### YOUR GOAL
Your answer should be the records, restated word for word.

Collected data
════════
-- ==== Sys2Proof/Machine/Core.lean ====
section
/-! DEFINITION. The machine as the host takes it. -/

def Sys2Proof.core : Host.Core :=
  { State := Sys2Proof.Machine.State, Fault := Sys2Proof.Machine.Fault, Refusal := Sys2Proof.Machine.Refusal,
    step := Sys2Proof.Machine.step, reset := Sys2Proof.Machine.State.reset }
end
════════
### TASK RESPONSE
-- ==== Sys2Proof/Machine/Core.lean ====
section
/-! DEFINITION. The machine as the host takes it. -/

def Sys2Proof.core : Host.Core :=
  { State := Sys2Proof.Machine.State, Fault := Sys2Proof.Machine.Fault, Refusal := Sys2Proof.Machine.Refusal,
    step := Sys2Proof.Machine.step, reset := Sys2Proof.Machine.State.reset }
end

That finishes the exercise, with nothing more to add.